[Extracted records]
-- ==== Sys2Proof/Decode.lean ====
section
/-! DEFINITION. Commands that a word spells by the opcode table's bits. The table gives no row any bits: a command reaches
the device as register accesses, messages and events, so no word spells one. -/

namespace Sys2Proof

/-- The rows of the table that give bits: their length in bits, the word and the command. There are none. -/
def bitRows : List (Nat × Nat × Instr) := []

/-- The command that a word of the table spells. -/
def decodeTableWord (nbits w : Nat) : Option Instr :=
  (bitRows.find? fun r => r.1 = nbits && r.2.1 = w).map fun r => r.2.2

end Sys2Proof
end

- ABOUT THIS TASK -
Every entry must come back exactly as written above.

- WRITTEN ANSWER -
-- ==== Sys2Proof/Decode.lean ====
section
/-! DEFINITION. Commands that a word spells by the opcode table's bits. The table gives no row any bits: a command reaches
the device as register accesses, messages and events, so no word spells one. -/

namespace Sys2Proof

/-- The rows of the table that give bits: their length in bits, the word and the command. There are none. -/
def bitRows : List (Nat × Nat × Instr) := []

/-- The command that a word of the table spells. -/
def decodeTableWord (nbits w : Nat) : Option Instr :=
  (bitRows.find? fun r => r.1 = nbits && r.2.1 = w).map fun r => r.2.2

end Sys2Proof
end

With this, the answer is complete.